**WORK ORDER**
Both the line below containing "let slot := s.ceSlot i key" and the line containing "s.record (.mc i)", along with every line between them, should be repeated exactly; no other line belongs in the answer.

---+---

-- ==== Sys2Proof/Machine/Ecc.lean ====
section
/-!
DEFINITION. Machine/Ecc.lean: the Reed-Solomon code of a DRAM line and what its decoder makes of symbols in error (09 R244
to R246, 17 R437); the addresses of a controller (09 R241, R242); corrected errors and the row table (R248 to R251). The code is
linear: the syndromes, and so the outcome, depend on the errors alone, to which the poison signature of R246 is added.
-/
namespace Sys2Proof.Machine

/-! ### GF(2^8) (R244) -/

/-- Multiplication by α modulo x^8 + x^4 + x^3 + x^2 + 1. -/
def gfX (a : BitVec 8) : BitVec 8 := if a.getLsbD 7 then (a <<< 1) ^^^ 0x1D#8 else a <<< 1
def gfMul (a b : BitVec 8) : BitVec 8 :=
  ((List.range 8).foldl (fun (q : BitVec 8 × BitVec 8) i => (if b.getLsbD i then q.1 ^^^ q.2 else q.1, gfX q.2)) (0#8, a)).1
def gfPow (a : BitVec 8) : Nat → BitVec 8
  | 0 => 1#8
  | n + 1 => gfMul a (gfPow a n)
/-- The inverse: a^254. -/
def gfInv (a : BitVec 8) : BitVec 8 := gfPow a 254
/-- α to the power of a symbol's place: symbol 0 is the coefficient of x^79, symbol 79 the constant (log entry 8). -/
def gfLoc (k : Nat) : BitVec 8 := gfPow 2#8 (79 - k)

/-- Errors by symbol, none of them 0. -/
abbrev Syms := List (Nat × BitVec 8)
/-- Syndrome j: the value at α^j (R244). -/
def syndrome (l : Syms) (j : Nat) : BitVec 8 := l.foldl (fun a p => a ^^^ gfMul p.2 (gfPow (gfLoc p.1) j)) 0#8
def syndromes (l : Syms) : List (BitVec 8) := (List.range 16).map (syndrome l)

/-- One step of elimination: the rows after column c, with a pivot row taken out. -/
def gfStep (c : Nat) (rows : List (List (BitVec 8))) : Option (List (BitVec 8) × List (List (BitVec 8))) :=
  match rows.findIdx? (fun r => r.getD c 0#8 != 0#8) with
  | none => none
  | some i =>
    let r := rows.getD i []
    let v := gfInv (r.getD c 0#8)
    let r := r.map (gfMul v)
    let red (q : List (BitVec 8)) : List (BitVec 8) := q.zipWith (fun x y => x ^^^ gfMul (q.getD c 0#8) y) r
    some (r, (rows.eraseIdx i).map red)
/-- Solve a system of 16 equations in n unknowns, each row its coefficients and the right side; none if it has no solution. -/
def gfSolve : Nat → Nat → List (List (BitVec 8)) → Option (List (BitVec 8))
  | 0, c, rows => if rows.all (fun r => r.getD c 0#8 == 0#8) then some [] else none
  | n + 1, c, rows =>
    match gfStep c rows with
    | none => none
    | some (p, rest) =>
      match gfSolve n (c + 1) rest with
      | none => none
      | some xs =>
        let rhs := p.getD (c + n + 1) 0#8
        let t := (xs.zipIdx).foldl (fun a q => a ^^^ gfMul q.1 (p.getD (c + 1 + q.2) 0#8)) rhs
        some (t :: xs)
/-- The error of device d alone that has these syndromes. -/
def devFit (syn : List (BitVec 8)) (d : Nat) : Option Syms :=
  let rows := (List.range 16).map (fun j => (List.range 8).map (fun k => gfPow (gfLoc (8 * d + k)) j) ++ [syn.getD j 0#8])
  (gfSolve 8 0 rows).map (fun xs => ((List.range 8).map (fun k => (8 * d + k, xs.getD k 0#8))).filter (·.2 != 0#8))

/-! ### Errors of a line (R244 to R246) -/

/-- The errors of a codeword, one entry per symbol, none of them 0. -/
def symNorm (l : List SymErr) : Syms :=
  ((List.range 80).map (fun k => (k, l.foldl (fun a e => if e.sym.val = k then a ^^^ e.x else a) 0#8))).filter (·.2 != 0#8)
/-- Two sets of errors together. -/
def symAdd (a b : Syms) : Syms :=
  ((List.range 80).map (fun k => (k, (a ++ b).foldl (fun x p => if p.1 = k then x ^^^ p.2 else x) 0#8))).filter (·.2 != 0#8)
/-- The poison signature: 0xA5 in every check symbol (R246). -/
def poisonSig : Syms := (List.range 16).map (fun k => (64 + k, 0xA5#8))
/-- The device of a symbol. -/
def symDev (k : Nat) : Nat := k / 8
/-- A line with the errors of its data symbols: symbol 8d + k is beat 2k and 2k + 1 of device d. -/
def symApply (d : BitVec 512) (l : Syms) : BitVec 512 :=
  l.foldl (fun a p =>
    if p.1 < 64 then
      let dev := p.1 / 8
      let k := p.1 % 8
      a ^^^ BitVec.ofNat 512 (p.2.toNat % 16 * 2 ^ (64 * k + 4 * dev) + p.2.toNat / 16 * 2 ^ (64 * k + 32 + 4 * dev))
    else a) d

/-- A decoder outcome: the class (0 CLEAN, 1 BIT, 2 SYMBOL, 3 DEVICE, 4 POISON, 5 UE), the correction's class and device
if one was made, the data delivered and whether it is poisoned. -/
structure DecOut where
  cls : Nat
  fix : Option (Nat × Nat)
  data : BitVec 512
  poison : Bool
deriving DecidableEq, Repr

/-- The class of an error confined to one device. -/
def fixClass (l : Syms) : Nat :=
  match l with
  | [(_, x)] => if ((List.range 8).filter (fun i => x.getLsbD i)).length = 1 then 1 else 2
  | _ => 3

/-- The decoder (R245, R246): no error, an error of one device, the signature, the signature with an error of one device, else
UE. `l` is what the codeword differs by from the one written without a signature. -/
def rsDecode (d : BitVec 512) (l : Syms) : DecOut :=
  let try1 (q : Syms) : Option (Option Syms) :=
    let syn := syndromes q
    if syn.all (· == 0#8) then some none
    else match (List.range 10).findSome? (devFit syn) with
      | some v => some (some v)
      | none => none
  let out (q : Syms) (p : Bool) (v : Option Syms) : DecOut :=
    match v with
    | none => ⟨if p then 4 else 0, none, symApply d q, p⟩
    | some v => ⟨if p then 4 else fixClass v, some (fixClass v, symDev ((v.head?.map (·.1)).getD 0)), symApply d (symAdd q v), p⟩
  match try1 l with
  | some v => out l false v
  | none =>
    let q := symAdd l poisonSig
    match try1 q with
    | some v => out q true v
    | none => ⟨5, none, symApply d l, true⟩

/-- The decode of a line stored as `d`, poisoned or not, with errors `err`. An error of one device is corrected and one of two
is a UE, whatever the syndromes of the latter are (R245); a wider one is what the code makes of it (R437). -/
def decodeLine (d : BitVec 512) (p : Bool) (err : List SymErr) : DecOut :=
  let l := symNorm err
  match (l.map (fun q => symDev q.1)).eraseDups with
  | [] => ⟨if p then 4 else 0, none, d, p⟩
  | [dev] => ⟨if p then 4 else fixClass l, some (fixClass l, dev), d, p⟩
  | [_, _] => ⟨5, none, d, true⟩
  | _ => rsDecode d (if p then symAdd l poisonSig else l)

/-! ### The check symbols of a line (R244) -/

/-- Data symbol s of a line. -/
def symOf (d : BitVec 512) (s : Nat) : BitVec 8 :=
  let dev := s / 8
  let k := s % 8
  BitVec.ofNat 8 (d.toNat / 2 ^ (64 * k + 4 * dev) % 16 + d.toNat / 2 ^ (64 * k + 32 + 4 * dev) % 16 * 16)
/-- The generator polynomial, lowest coefficient first. -/
def rsGen : List (BitVec 8) :=
  (List.range 16).foldl (fun g i =>
    ((0#8 :: g).zip (g.map (gfMul (gfPow 2#8 i)) ++ [0#8])).map (fun q => q.1 ^^^ q.2)) [1#8]
/-- The codeword that the controller writes for a line (R244, R246): 64 data symbols and 16 check symbols, with the signature if
the line is poisoned. -/
def rsEncode (d : BitVec 512) (p : Bool) : List (BitVec 8) :=
  let data := (List.range 64).map (symOf d)
  let g := (rsGen.take 16).reverse
  let rem := data.foldl (fun (r : List (BitVec 8)) x =>
    let f := x ^^^ r.getD 0 0#8
    (r.drop 1 ++ [0#8]).zipWith (fun a b => a ^^^ gfMul f b) g) (List.replicate 16 0#8)
  data ++ (if p then rem.map (· ^^^ 0xA5#8) else rem)

/-! ### Memory controllers -/

/-- The memory controller of a line (R241): the XOR of the eleven 4-bit groups of PA[51:8]. -/
def mcOf (line : Nat) : Nat := (List.range 11).foldl (fun c j => c ^^^ (line / 2 ^ (2 + 4 * j) % 16)) 0
def mc0 : Nat → Mc := fun _ => {}
def Pkg.mc (s : Pkg) (i : Nat) : Mc := Map.get mc0 s.mcs i
def Pkg.updMc (s : Pkg) (i : Nat) (f : Mc → Mc) : Pkg := { s with mcs := Map.upd mc0 s.mcs i f }

/-! ### Addresses (R241, R242) -/

/-- The channel address of a line's first byte. -/
def caOf (line : Nat) : Nat := line / 64 * 256 + line % 4 * 64
/-- The line at a channel address of controller i (the inverse map, R241). -/
def lineOfCa (i ca : Nat) : Nat :=
  let up := ca / 256 * 64
  up + (mcOf up ^^^ i) * 4 + ca % 256 / 64

/-- SUB, DIMM, RANK, BG, BANK and ROW of a line, packed as bits [37:10] of an MC_CE entry (R242, R252). -/
def Pkg.rowKey (s : Pkg) (i line : Nat) : Nat :=
  let ca := caOf line
  let lr := s.rf (mcBase i + 8) 3 2
  let two := s.rf (mcBase i + 8) 1 0 = 2
  let up := ca / 2 ^ 19
  let rank := up % 2 ^ lr
  let up := up / 2 ^ lr
  let dimm := if two then up % 2 else 0
  let row := if two then up / 2 else up
  ca / 64 % 2 + dimm * 2 + rank * 4 + ca / 256 % 8 * 32 + ca / 2048 % 4 * 256 + row % 2 ^ 18 * 1024
/-- The rank of a line: the DIMM and RANK bits of its key. -/
def rankOfKey (key : Nat) : Nat := key / 2 % 16

/-- The lines of a row, in column order (R242): line j of 128. -/
def Pkg.rowLine (s : Pkg) (i key j : Nat) : Nat :=
  let lr := s.rf (mcBase i + 8) 3 2
  let two := s.rf (mcBase i + 8) 1 0 = 2
  let row := key / 1024
  let up := key / 4 % 8 % 2 ^ lr + 2 ^ lr * (if two then key / 2 % 2 + 2 * row else row)
  lineOfCa i (key % 2 * 64 + j % 2 * 128 + key / 32 % 8 * 256 + key / 256 % 4 * 2048 + j / 2 * 8192 + up * 2 ^ 19)

/-! ### Corrected errors (R248 to R251) -/

def mcCe (i e : Nat) : Nat := mcBase i + 0x1000 + 0x20 * e

/-- A repair falls due (R254). -/
def Pkg.pprDue (s : Pkg) (i e : Nat) : Pkg :=
  if (s.mc i).due.any (·.1 == e) then s else s.updMc i (fun m => { m with due := m.due ++ [(e, s.now)] })

/-- The entry that a CE of row `key` is charged to (R250). -/
def Pkg.ceSlot (s : Pkg) (i key : Nat) : Option Nat :=
  let es := List.range 16
  match es.find? (fun e => s.rb (mcCe i e) 0 && s.rf (mcCe i e) 37 10 == key) with
  | some e => some e
  | none =>
    match es.find? (fun e => !s.rb (mcCe i e) 0) with
    | some e => some e
    | none =>
      let c := es.filter (fun e => !s.rb (mcCe i e) 1)
      c.foldl (fun a e =>
        match a with
        | none => some e
        | some b =>
          let (x, y) := (s.rf (mcCe i e) 45 38, s.rf (mcCe i b) 45 38)
          if x < y ∨ (x = y ∧ (s.rd (mcCe i e + 0x18)).toNat < (s.rd (mcCe i b + 0x18)).toNat) then some e else some b) none

/-- ERR_INFO of a memory controller (17 R432). -/
def mcInfo (cls dev sub e : Nat) (done fail : Bool) : Nat :=
  cls + dev * 8 + sub * 128 + e * 256 + (if done then 4096 else 0) + (if fail then 8192 else 0)

/-- Charge a CE of class k (1 BIT, 2 SYMBOL, 3 DEVICE) and device dev to its row, with the record of it (R250, R251). -/
def Pkg.rowCharge (s : Pkg) (i line k dev : Nat) : Pkg :=
  let key := s.rowKey i line
  let stat := mcBase i + 0x18
  let slot := s.ceSlot i key
  let s := s.ce (.mc i) 1 (some (64 * line)) (mcInfo k dev (key % 2) (slot.getD 0) false false)
  match slot with
  | none => s.sat stat 63 48
  | some e =>
    let a := mcCe i e
    let fresh := !(s.rb a 0 && s.rf a 37 10 == key)
    let s : Pkg := if fresh then (((s.wr a (BitVec.ofNat 64 (1 + key * 2 ^ 10))).wr (a + 8) 0#64).wr (a + 0x10) 0#64).wr (a + 0x18) 0#64 else s
    let now := s.rdtime
    let s : Pkg := if s.rf a 45 38 = 0 ∨ now.toNat - (s.rd (a + 0x10)).toNat ≥ s.rf (mcBase i + 0x10) 63 32 * 1000000000
      then (s.wr (a + 0x10) now).wf a 45 38 0 else s
    let s := s.sat a 45 38
    let s := (s.wf a 5 4 (k - 1)).wf a 9 6 dev
    let s := (s.wr (a + 8) (BitVec.ofNat 64 (64 * line))).wr (a + 0x18) now
    let th := s.rf (mcBase i + 0x10) 7 0
    let s : Pkg :=
      if th ≠ 0 ∧ s.rf a 45 38 = th then
        let s := s.wb a 1 true
        let s := s.irqOf (mcBase i + 0x20)
        let s : Pkg := if s.rb (mcBase i) 1 then s.pprDue i e else s
        let s := s.ce (.mc i) 0x10 (some (64 * line)) (mcInfo k dev (key % 2) e false false)
        s.odoEvent 0x06 4 (Win.mc i).stop (drsPa (Win.mc i).err) (s.rd ((Win.mc i).err + 0x38)).toNat
      else s
    s.inc stat 31 0

/-- A UE (R245): counted and recorded. -/
def Pkg.mcUe (s : Pkg) (i line : Nat) (trowel : Bool) : Pkg :=
  let s := s.sat (mcBase i + 0x18) 47 32
  s.record (.mc i) { cls := 1, code := if trowel then 0x12 else 4, addr := some (64 * line), info := mcInfo 5 0 (s.rowKey i line % 2) 0 false false }

end Sys2Proof.Machine
end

---+---

**WRITTEN RESPONSE**
  let slot := s.ceSlot i key
  let s := s.ce (.mc i) 1 (some (64 * line)) (mcInfo k dev (key % 2) (slot.getD 0) false false)
  match slot with
  | none => s.sat stat 63 48
  | some e =>
    let a := mcCe i e
    let fresh := !(s.rb a 0 && s.rf a 37 10 == key)
    let s : Pkg := if fresh then (((s.wr a (BitVec.ofNat 64 (1 + key * 2 ^ 10))).wr (a + 8) 0#64).wr (a + 0x10) 0#64).wr (a + 0x18) 0#64 else s
    let now := s.rdtime
    let s : Pkg := if s.rf a 45 38 = 0 ∨ now.toNat - (s.rd (a + 0x10)).toNat ≥ s.rf (mcBase i + 0x10) 63 32 * 1000000000
      then (s.wr (a + 0x10) now).wf a 45 38 0 else s
    let s := s.sat a 45 38
    let s := (s.wf a 5 4 (k - 1)).wf a 9 6 dev
    let s := (s.wr (a + 8) (BitVec.ofNat 64 (64 * line))).wr (a + 0x18) now
    let th := s.rf (mcBase i + 0x10) 7 0
    let s : Pkg :=
      if th ≠ 0 ∧ s.rf a 45 38 = th then
        let s := s.wb a 1 true
        let s := s.irqOf (mcBase i + 0x20)
        let s : Pkg := if s.rb (mcBase i) 1 then s.pprDue i e else s
        let s := s.ce (.mc i) 0x10 (some (64 * line)) (mcInfo k dev (key % 2) e false false)
        s.odoEvent 0x06 4 (Win.mc i).stop (drsPa (Win.mc i).err) (s.rd ((Win.mc i).err + 0x38)).toNat
      else s
    s.inc stat 31 0

/-- A UE (R245): counted and recorded. -/
def Pkg.mcUe (s : Pkg) (i line : Nat) (trowel : Bool) : Pkg :=
  let s := s.sat (mcBase i + 0x18) 47 32
  s.record (.mc i) { cls := 1, code := if trowel then 0x12 else 4, addr := some (64 * line), info := mcInfo 5 0 (s.rowKey i line % 2) 0 false false }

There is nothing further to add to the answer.